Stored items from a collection
********
-- ==== Sys2Proof/Tests/Slice0.lean ====
section
/-! SUPPORT. The model's own tests: terms that `wellFormed` refuses, values worked out by hand from the spec, and for each
statement with hypotheses a state and operands that meet them all. -/

namespace Sys2Proof.Tests

open Sys2Proof Sys2Proof.Machine

set_option maxRecDepth 20000
set_option Elab.async false

/-! ### Well-formedness -/

theorem test_command_too_long : (Instr.identify { path := .board, payload := List.replicate 225 0 }).wellFormed = false ∧
    (Instr.identify { path := .board, payload := List.replicate 224 0 }).wellFormed = true := by decide +kernel

theorem test_descriptor_too_short : (Instr.nopDescriptor { ring := 0, bytes := List.replicate 62 0 }).wellFormed = false ∧
    (Instr.nopDescriptor { ring := 0 }).wellFormed = true := by decide +kernel

theorem test_frame_too_long : (Instr.write 0 { payload := List.replicate 9217 0 }).wellFormed = false := by decide +kernel

theorem test_host_access_size : (Instr.hostAccess 0 { store := false, address := 0, size := 3 }).wellFormed = false ∧
    (Instr.hostAccess 0 { store := true, address := 0, data := List.replicate 16 0 }).wellFormed = false := by decide +kernel

theorem test_host_access_unaligned : (Instr.hostAccess 0 { store := false, address := 4, size := 8 }).wellFormed = false := by
  decide +kernel

theorem test_measurement_groups : (Instr.powerMeasurement { groups := List.replicate 7 (some 0), tj := List.replicate 32 0 }).wellFormed = false ∧
    (Instr.powerMeasurement { groups := List.replicate 8 none, tj := List.replicate 31 0 }).wellFormed = false := by decide +kernel

theorem test_page_write_empty : (Instr.registerWrite .board 0 []).wellFormed = false := by decide +kernel

/-! ### States -/

/-- A binding of one lane and bale size 4,096 − 512. -/
def tBinding : List Byte := leBytes 2 2048 ++ [1, 0] ++ leBytes 2 3584 ++ [1, 0] ++ zeros 24

/-- A paddock that runs on block 0, with a tensor bound. -/
def tPaddock : Paddock :=
  { role := 0, world := .nonsecure, priority := 1, operator := none, budget := 80000, slice := 80000, ringSave := 0,
    hurdles := 1, nbells := Vector.replicate 4 (0, 64), blocks := 1, saveBase := Vector.replicate 16 0,
    windows := [{ base := 0, units := 64, secure := false, shared := false },
                { base := 0x80000000000, units := 1, secure := false, shared := false }], state := .running, holds := true, tensors := [(2048, tBinding)] }

/-- One 32-byte window entry of an image (R170). -/
def tWindow (n dir edge kind : Nat) : List Byte :=
  leBytes 1 n ++ leBytes 1 dir ++ leBytes 1 edge ++ zeros 1 ++ leBytes 1 kind ++ zeros 1 ++ leBytes 2 0 ++ leBytes 2 4 ++ zeros 6 ++
    leBytes 8 1 ++ leBytes 2 0xFFFF ++ zeros 6

/-- An image with windows in and out of block 0 from network die 0, into block 0 and HBM region 0 from the host die, into HBM
region 0 from tier die 4 and network die 0, out of it to that die, a LOCAL remote context 0, and a slot table of block 0 that grants thread 0 both
slotted resources, and window 3, throughout its frame of 4,096 slots (R162, R164, R335). -/
def tImage : List Byte :=
  zeros 8 ++ leBytes 2 3 ++ zeros 6 ++ leBytes 4 4096 ++ leBytes 4 1000 ++ zeros 104 ++
    (leBytes 2 5 ++ zeros 2 ++ leBytes 4 7 ++ leBytes 4 176 ++ leBytes 4 224) ++
    (leBytes 2 7 ++ zeros 2 ++ leBytes 4 1 ++ leBytes 4 400 ++ leBytes 4 32) ++
    (leBytes 2 3 ++ zeros 2 ++ leBytes 4 1 ++ leBytes 4 432 ++ leBytes 4 32) ++
    tWindow 0 0 0 0 ++ tWindow 1 1 0 0 ++ tWindow 2 0 6 0 ++ tWindow 3 0 6 1 ++ tWindow 4 0 4 1 ++ tWindow 5 0 0 1 ++ tWindow 6 1 0 1 ++
    (leBytes 1 0 ++ leBytes 1 1 ++ zeros 1 ++ leBytes 1 3 ++ zeros 28) ++
    (leBytes 2 0 ++ zeros 2 ++ leBytes 4 3 ++ leBytes 8 (4096 * 2 ^ 24) ++ leBytes 8 (4096 * 2 ^ 24 + 2 ^ 22) ++
      leBytes 8 (4096 * 2 ^ 24 + 2 * 2 ^ 22 + 3 * 2 ^ 10))

/-- A thread at a PC with three scalar registers. -/
def tThread (pc : Nat) (s1 s2 s3 : Word) : Thread :=
  { pc := pc, state := .ready, bale := 2048, s := ((Sparse.set [] 1 s1).set 2 s2).set 3 s3 }

/-- The 64-bit word of an instruction (R136). -/
def tWord (op : Nat) (w : IWord) : BitVec 64 :=
  BitVec.ofNat 64 (op * 2 ^ 56 + w.a.toNat * 2 ^ 51 + w.b.toNat * 2 ^ 46 + w.c.toNat * 2 ^ 41 + w.k.toNat)

/-- A device on which thread 0 of block 0 may issue for paddock 0. -/
def tDevice (t : Thread) (op : Nat := 0) (w : IWord := {}) : Device :=
  { state := .run, deviceId := some 5, paddocks := [(0, tPaddock)], power := { blocks := [(0, .run)] },
    images := [(0, { bytes := tImage, state := .resident })],
    fabric := { blocks := [(0, { threads := (Vector.replicate 16 ({} : Thread)).set 0 t, istore := Sparse.set [] t.pc (tWord op w) })] } }

/-- Its state, with an instruction at the thread's PC. -/
def tBusy (pc : Nat) (s1 s2 s3 : Word) (op : Nat) (w : IWord) : State := { dev := tDevice (tThread pc s1 s2 s3) op w }

/-- Thread 0 of block 0. -/
def tT : ThreadId := { block := 0, thread := 0 }

/-- The state in which that thread has its turn, in CCLK 0. -/
def tTurn (s : State) (op : Nat) (w : IWord) : State := s.on fun _ => (s.atCclk 0 0).takeTurn 0 0 0 0 op w

/-- Whether an instruction of that thread issues in CCLK 0. -/
def tMayIssue (s : State) (op : Nat) (w : IWord) : Bool :=
  decide (s.dev.issuesFor 0 = some 0) && decide ((s.atCclk 0 0).issuesFor 0 = some 0) && (s.threadOf tT).mayIssue &&
  decide (s.dev.nextWord 0 0 = (op, w)) && decide ((s.atCclk 0 0).nextWord 0 0 = (op, w)) &&
  decide ((s.atCclk 0 0).turn 0 0 0 = some 0) && decide (((tTurn s op w).threadOf tT).pc < 8192) && wordLegal op w

theorem tIssued {s : State} {op : Nat} {w : IWord} (h : tMayIssue s op w = true) : Issues s tT op w 0 0 (tTurn s op w) := by
  simp only [tMayIssue, Bool.and_eq_true, decide_eq_true_eq] at h
  obtain ⟨⟨⟨⟨⟨⟨⟨h1, h2⟩, h3⟩, h4⟩, h5⟩, h6⟩, h7⟩, h8⟩ := h
  exact ⟨⟨⟨h1, h2⟩, h3, ⟨h4, h5⟩, h6, rfl⟩, h7, h8⟩

/-- The instruction issues on that device, and its hypotheses hold in the state of its turn. -/
abbrev TI (pc : Nat) (s1 s2 s3 : Word) (op : Nat) (w : IWord) : Prop :=
  Issues (tBusy pc s1 s2 s3 op w) tT op w 0 0 (tTurn (tBusy pc s1 s2 s3 op w) op w)

/-- It issues at a PC with a next one. -/
abbrev TP (pc : Nat) (s1 s2 s3 : Word) (op : Nat) (w : IWord) : Prop :=
  Proceeds (tBusy pc s1 s2 s3 op w) tT op w 0 0 (tTurn (tBusy pc s1 s2 s3 op w) op w)

theorem tIssues {pc : Nat} {s1 s2 s3 : Word} {op : Nat} {w : IWord} (h : tMayIssue (tBusy pc s1 s2 s3 op w) op w = true) :
    TI pc s1 s2 s3 op w := tIssued h

/-- Whether it has a next one. -/
def tMayProceed (s : State) (op : Nat) (w : IWord) : Bool :=
  tMayIssue s op w && decide (((tTurn s op w).threadOf tT).pc < 8191)

theorem tGoes {s : State} {op : Nat} {w : IWord} (h : tMayProceed s op w = true) : Proceeds s tT op w 0 0 (tTurn s op w) := by
  simp only [tMayProceed, Bool.and_eq_true, decide_eq_true_eq] at h
  exact ⟨tIssued h.1, h.2⟩

theorem tProceeds {pc : Nat} {s1 s2 s3 : Word} {op : Nat} {w : IWord} (h : tMayProceed (tBusy pc s1 s2 s3 op w) op w = true) :
    TP pc s1 s2 s3 op w := tGoes h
********
• [WHAT THE EXERCISE ASKS]: Set down each line from the line containing "has a next one. -/" through the final line of the data, exactly and with nothing added.

• [TASK RESULT]:
/-- Whether it has a next one. -/
def tMayProceed (s : State) (op : Nat) (w : IWord) : Bool :=
  tMayIssue s op w && decide (((tTurn s op w).threadOf tT).pc < 8191)

theorem tGoes {s : State} {op : Nat} {w : IWord} (h : tMayProceed s op w = true) : Proceeds s tT op w 0 0 (tTurn s op w) := by
  simp only [tMayProceed, Bool.and_eq_true, decide_eq_true_eq] at h
  exact ⟨tIssued h.1, h.2⟩

theorem tProceeds {pc : Nat} {s1 s2 s3 : Word} {op : Nat} {w : IWord} (h : tMayProceed (tBusy pc s1 s2 s3 op w) op w = true) :
    TP pc s1 s2 s3 op w := tGoes h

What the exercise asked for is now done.